- [What needs to be done] Set down the records that follow exactly, every line of them.

- [Data to use]
/-- Starting sequence number of a TID: of its oldest MPDU numbered, or the next one (R113). -/
def startingSeq (h tid : Nat) (s : State) : Nat :=
  match station h s with
  | none => 0
  | some x => ((x.queue.find? fun m => m.tid == tid && m.seq.isSome).bind (·.seq)).getD (x.txSeq.getD tid 0)

/-- Stations and sequence numbers of a PPDU's MPDUs. -/
def mpduList (l : List (Nat × Nat)) (s : State) : List (Nat × Nat × Nat) :=
  l.filterMap fun e => (station e.1 s).bind fun x => (x.queue.find? fun m => m.id == e.2).map fun m => (e.1, m.tid, m.seq.getD 0)

/-- The longest padding that EMLSR clients of a list have declared, µs (R123). -/
def icfPadding (l : List Nat) (s : State) : Nat :=
  l.foldl (fun a h => max a ((((station h s).filter fun x => x.kind == 3).map (·.padding)).getD 0)) 0

/-- An RTS or MU-RTS is fixed: it protects the exchange that follows, padded for EMLSR clients (R109, R123). -/
def fixProtection (n kind : Nat) (p : FixPlan) (who : List Nat) (s : State) : State :=
  let us := p.protect + (if kind = 3 then icfPadding who s else 0)
  match fitDuration n false 0 us 0 s with
  | none => if (mac n s).txop.any (·.begun) then s else undoTxop n s
  | some d =>
    fixPpdu n ⟨kind, who, [], [], startsAt s, d, plainFor n p (p.duration + p.answer) s, .none, false, false, false⟩
      (onMac n (fun m => { m with txop := m.txop.map fun x => { x with awaitCts := kind - 1, clear := false, users := if x.users.isEmpty then who else x.users } }) s)

/-- A user's share of a PPDU's airtime is added to its station's in the TXOP. -/
def addShares (n : Nat) (l : List FixUser) (s : State) : State :=
  onMac n (fun m => { m with txop := m.txop.map fun x => { x with
    shares := l.foldl (fun a u => Tab.put a u.station (Tab.getD a u.station 0 + u.us)) x.shares } }) s

/-- Users of an NSTR MLD are left out where its other link has a PPDU for it that this one would not end with, or where either
solicits no immediate response (R122). -/
def mldAligned (n : Nat) (p : FixPlan) (d : Nat) (s : State) (u : FixUser) : Bool :=
  (station u.station s).all fun x => x.kind != 2 || !bit x.nstrPair n || (others n).all fun m =>
    !bit x.nstrPair m || !((mac m s).fixed.any fun f => f.users.contains u.station)
      || (!p.noAck && (mac m s).fixed.all (fun f => !f.noAck) && (txEnds m s).all fun e => aligned e (startsAt s + d * 1000))

/-- A data PPDU is fixed: a BlockAckReq goes first where a user's TID owes one (R113), else its MPDUs are taken (R121). -/
def fixData (n : Nat) (t : Txop) (p : FixPlan) (d : Nat) (cover : Nat × Nat) (l late : List FixUser) (s : State) : State :=
  let bars := l.filter fun u => (station u.station s).any fun x => x.barOwed.contains u.tid
  let who := (l.map (·.station)).eraseDups
  if !bars.isEmpty then
    let whom := (bars.map (·.station)).eraseDups
    let body : AirBody := .bar (decide (1 < whom.length)) (bars.map fun u => (u.station, u.tid, startingSeq u.station u.tid s))
    fixPpdu n ⟨13, whom, bars.map fun u => (u.station, u.tid), [], startsAt s, d, plainFor n p p.answer s, body, false, false, false⟩
      (whom.foldl (fun t h => touch h true t) s)
  else
    let bytes (u : FixUser) : Nat := bitsIn p.format cover.1 u.ru.tones u.mcs u.streams p.gi u.dcm (d - p.overhead) / 8
    let map (u : FixUser) : Bool := cumulusOn n u (txUser n p.format u s).ldpc (aloneIn (l ++ late) u) s
    let r := l.foldl (fillShare n bytes map) (⟨[], [], []⟩, s)
    if r.1.mpdus.isEmpty then (if t.begun then r.2 else dropTxop n r.2)
    else
      let chosen := who.filter fun h => r.1.mpdus.any fun e => e.1 == h
      let left := late ++ l.filter fun u => !chosen.contains u.station
      let vec := dataVector n p cover (l.filter fun u => chosen.contains u.station) left r.2
      settleShapers (fixPpdu n ⟨0, chosen, r.1.mpdus, latchKeys chosen r.1.mpdus r.2, startsAt s, d, vec,
        .data (mpduList r.1.mpdus r.2) r.1.maps, p.noAck, false, false⟩ (addShares n (l.filter fun u => chosen.contains u.station) r.2))

/-- A trigger frame is fixed: its users with their target RSSI, and AID12 2046 for a late one (R148, R157). -/
def fixTrigger (n : Nat) (p : FixPlan) (d : Nat) (l late : List FixUser) (s : State) : State :=
  let who := (l.map (·.station)).eraseDups
  let target (h : Nat) : Int := ((station h s).map fun x => x.target.get n).getD 0
  let body : AirBody := .trigger p.bsrp (who.map (fun h => (h, target h)) ++ late.map fun u => (2046, target u.station))
  let vec := { plainFor n p p.answer s with pe := triggerPe l s }
  fixPpdu n ⟨11, who, [], latchKeys who [] s, startsAt s, d, vec, body, false, false, false⟩
    (addShares n l (who.foldl (fun t h => touch h true t) s))

/-- A sounding sequence is fixed (R67, R147). -/
def fixSounding (n : Nat) (p : FixPlan) (d : Nat) (cover : Nat × Nat) (l : List FixUser) (s : State) : State :=
  let who := (l.map (·.station)).eraseDups
  let vec := soundingVector n p cover s
  fixPpdu n ⟨12, who, [], latchKeys who [] s, startsAt s, d, vec, .sounding vec.format (chainsOn (slice n s)).length who,
    false, false, false⟩ (addShares n l (who.foldl (fun t h => touch h true t) s))

/-- The format a planned PPDU goes out in: a trigger frame is a plain one. -/
def plannedFormat (p : FixPlan) : Nat := if p.kind = 11 then 1 else if p.kind = 12 then ndpFormat p.format else p.format

/-- A PPDU of a planned TXOP is fixed (R109, R121, R157); none that a modem may not build (R61, R62). -/
def fixPlanned (n : Nat) (t : Txop) (p : FixPlan) (s : State) : State :=
  let cover := coverFor n (plannedFormat p) p.width s
  let allowed := sends (plannedFormat p) && formatFits (plannedFormat p) (bandNow n s) cover.1
  let users := if allowed then placedUsers n p cover (askedUsers n t p s) s else []
  let late := users.filter fun u => !resident u.station s
  let l := users.filter fun u => resident u.station s
  let s := markLate n ((late.map (·.station)).eraseDups) s
  if l.isEmpty then (if t.begun then s else dropTxop n s)
  else match fitDuration n true p.overhead p.duration p.answer s with
    | none => if t.begun then s else undoTxop n s
    | some d =>
      let l := l.filter (mldAligned n p d s)
      let who := (l.map (·.station)).eraseDups
      if l.isEmpty then (if t.begun then s else undoTxop n s)
      else match protection n t who p.kind d p.txop s with
        | some k => fixProtection n k p who s
        | none =>
          match p.kind with
          | 11 => fixTrigger n p d l late s
          | 12 => fixSounding n p d cover l s
          | _ => fixData n t p d cover l late s

/-! ### The slice's own frames (R107, R118) -/

/-- The commands that own a management frame can no longer be stopped (R133). -/
def passMgmt (n : Nat) (f : MgmtFrame) (s : State) : State :=
  match f.owner with
  | 1 => passPoint 0x0305 (fun a => rd a.payload 0 2 == f.station) s
  | 2 => match station f.station s with
    | some x => passPoint 0x0302 (fun a => rd a.payload 0 1 == x.links.get n) s
    | none => s
  | _ => s

/-- Frames wait for a station that dozes on every usable link: its TIM bit is set (R124). -/
def timSet (x : Station) (s : State) : Bool := dozing x s && !x.queue.isEmpty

- [Final answer]
/-- Starting sequence number of a TID: of its oldest MPDU numbered, or the next one (R113). -/
def startingSeq (h tid : Nat) (s : State) : Nat :=
  match station h s with
  | none => 0
  | some x => ((x.queue.find? fun m => m.tid == tid && m.seq.isSome).bind (·.seq)).getD (x.txSeq.getD tid 0)

/-- Stations and sequence numbers of a PPDU's MPDUs. -/
def mpduList (l : List (Nat × Nat)) (s : State) : List (Nat × Nat × Nat) :=
  l.filterMap fun e => (station e.1 s).bind fun x => (x.queue.find? fun m => m.id == e.2).map fun m => (e.1, m.tid, m.seq.getD 0)

/-- The longest padding that EMLSR clients of a list have declared, µs (R123). -/
def icfPadding (l : List Nat) (s : State) : Nat :=
  l.foldl (fun a h => max a ((((station h s).filter fun x => x.kind == 3).map (·.padding)).getD 0)) 0

/-- An RTS or MU-RTS is fixed: it protects the exchange that follows, padded for EMLSR clients (R109, R123). -/
def fixProtection (n kind : Nat) (p : FixPlan) (who : List Nat) (s : State) : State :=
  let us := p.protect + (if kind = 3 then icfPadding who s else 0)
  match fitDuration n false 0 us 0 s with
  | none => if (mac n s).txop.any (·.begun) then s else undoTxop n s
  | some d =>
    fixPpdu n ⟨kind, who, [], [], startsAt s, d, plainFor n p (p.duration + p.answer) s, .none, false, false, false⟩
      (onMac n (fun m => { m with txop := m.txop.map fun x => { x with awaitCts := kind - 1, clear := false, users := if x.users.isEmpty then who else x.users } }) s)

/-- A user's share of a PPDU's airtime is added to its station's in the TXOP. -/
def addShares (n : Nat) (l : List FixUser) (s : State) : State :=
  onMac n (fun m => { m with txop := m.txop.map fun x => { x with
    shares := l.foldl (fun a u => Tab.put a u.station (Tab.getD a u.station 0 + u.us)) x.shares } }) s

/-- Users of an NSTR MLD are left out where its other link has a PPDU for it that this one would not end with, or where either
solicits no immediate response (R122). -/
def mldAligned (n : Nat) (p : FixPlan) (d : Nat) (s : State) (u : FixUser) : Bool :=
  (station u.station s).all fun x => x.kind != 2 || !bit x.nstrPair n || (others n).all fun m =>
    !bit x.nstrPair m || !((mac m s).fixed.any fun f => f.users.contains u.station)
      || (!p.noAck && (mac m s).fixed.all (fun f => !f.noAck) && (txEnds m s).all fun e => aligned e (startsAt s + d * 1000))

/-- A data PPDU is fixed: a BlockAckReq goes first where a user's TID owes one (R113), else its MPDUs are taken (R121). -/
def fixData (n : Nat) (t : Txop) (p : FixPlan) (d : Nat) (cover : Nat × Nat) (l late : List FixUser) (s : State) : State :=
  let bars := l.filter fun u => (station u.station s).any fun x => x.barOwed.contains u.tid
  let who := (l.map (·.station)).eraseDups
  if !bars.isEmpty then
    let whom := (bars.map (·.station)).eraseDups
    let body : AirBody := .bar (decide (1 < whom.length)) (bars.map fun u => (u.station, u.tid, startingSeq u.station u.tid s))
    fixPpdu n ⟨13, whom, bars.map fun u => (u.station, u.tid), [], startsAt s, d, plainFor n p p.answer s, body, false, false, false⟩
      (whom.foldl (fun t h => touch h true t) s)
  else
    let bytes (u : FixUser) : Nat := bitsIn p.format cover.1 u.ru.tones u.mcs u.streams p.gi u.dcm (d - p.overhead) / 8
    let map (u : FixUser) : Bool := cumulusOn n u (txUser n p.format u s).ldpc (aloneIn (l ++ late) u) s
    let r := l.foldl (fillShare n bytes map) (⟨[], [], []⟩, s)
    if r.1.mpdus.isEmpty then (if t.begun then r.2 else dropTxop n r.2)
    else
      let chosen := who.filter fun h => r.1.mpdus.any fun e => e.1 == h
      let left := late ++ l.filter fun u => !chosen.contains u.station
      let vec := dataVector n p cover (l.filter fun u => chosen.contains u.station) left r.2
      settleShapers (fixPpdu n ⟨0, chosen, r.1.mpdus, latchKeys chosen r.1.mpdus r.2, startsAt s, d, vec,
        .data (mpduList r.1.mpdus r.2) r.1.maps, p.noAck, false, false⟩ (addShares n (l.filter fun u => chosen.contains u.station) r.2))

/-- A trigger frame is fixed: its users with their target RSSI, and AID12 2046 for a late one (R148, R157). -/
def fixTrigger (n : Nat) (p : FixPlan) (d : Nat) (l late : List FixUser) (s : State) : State :=
  let who := (l.map (·.station)).eraseDups
  let target (h : Nat) : Int := ((station h s).map fun x => x.target.get n).getD 0
  let body : AirBody := .trigger p.bsrp (who.map (fun h => (h, target h)) ++ late.map fun u => (2046, target u.station))
  let vec := { plainFor n p p.answer s with pe := triggerPe l s }
  fixPpdu n ⟨11, who, [], latchKeys who [] s, startsAt s, d, vec, body, false, false, false⟩
    (addShares n l (who.foldl (fun t h => touch h true t) s))

/-- A sounding sequence is fixed (R67, R147). -/
def fixSounding (n : Nat) (p : FixPlan) (d : Nat) (cover : Nat × Nat) (l : List FixUser) (s : State) : State :=
  let who := (l.map (·.station)).eraseDups
  let vec := soundingVector n p cover s
  fixPpdu n ⟨12, who, [], latchKeys who [] s, startsAt s, d, vec, .sounding vec.format (chainsOn (slice n s)).length who,
    false, false, false⟩ (addShares n l (who.foldl (fun t h => touch h true t) s))

/-- The format a planned PPDU goes out in: a trigger frame is a plain one. -/
def plannedFormat (p : FixPlan) : Nat := if p.kind = 11 then 1 else if p.kind = 12 then ndpFormat p.format else p.format

/-- A PPDU of a planned TXOP is fixed (R109, R121, R157); none that a modem may not build (R61, R62). -/
def fixPlanned (n : Nat) (t : Txop) (p : FixPlan) (s : State) : State :=
  let cover := coverFor n (plannedFormat p) p.width s
  let allowed := sends (plannedFormat p) && formatFits (plannedFormat p) (bandNow n s) cover.1
  let users := if allowed then placedUsers n p cover (askedUsers n t p s) s else []
  let late := users.filter fun u => !resident u.station s
  let l := users.filter fun u => resident u.station s
  let s := markLate n ((late.map (·.station)).eraseDups) s
  if l.isEmpty then (if t.begun then s else dropTxop n s)
  else match fitDuration n true p.overhead p.duration p.answer s with
    | none => if t.begun then s else undoTxop n s
    | some d =>
      let l := l.filter (mldAligned n p d s)
      let who := (l.map (·.station)).eraseDups
      if l.isEmpty then (if t.begun then s else undoTxop n s)
      else match protection n t who p.kind d p.txop s with
        | some k => fixProtection n k p who s
        | none =>
          match p.kind with
          | 11 => fixTrigger n p d l late s
          | 12 => fixSounding n p d cover l s
          | _ => fixData n t p d cover l late s

/-! ### The slice's own frames (R107, R118) -/

/-- The commands that own a management frame can no longer be stopped (R133). -/
def passMgmt (n : Nat) (f : MgmtFrame) (s : State) : State :=
  match f.owner with
  | 1 => passPoint 0x0305 (fun a => rd a.payload 0 2 == f.station) s
  | 2 => match station f.station s with
    | some x => passPoint 0x0302 (fun a => rd a.payload 0 1 == x.links.get n) s
    | none => s
  | _ => s

/-- Frames wait for a station that dozes on every usable link: its TIM bit is set (R124). -/
def timSet (x : Station) (s : State) : Bool := dozing x s && !x.queue.isEmpty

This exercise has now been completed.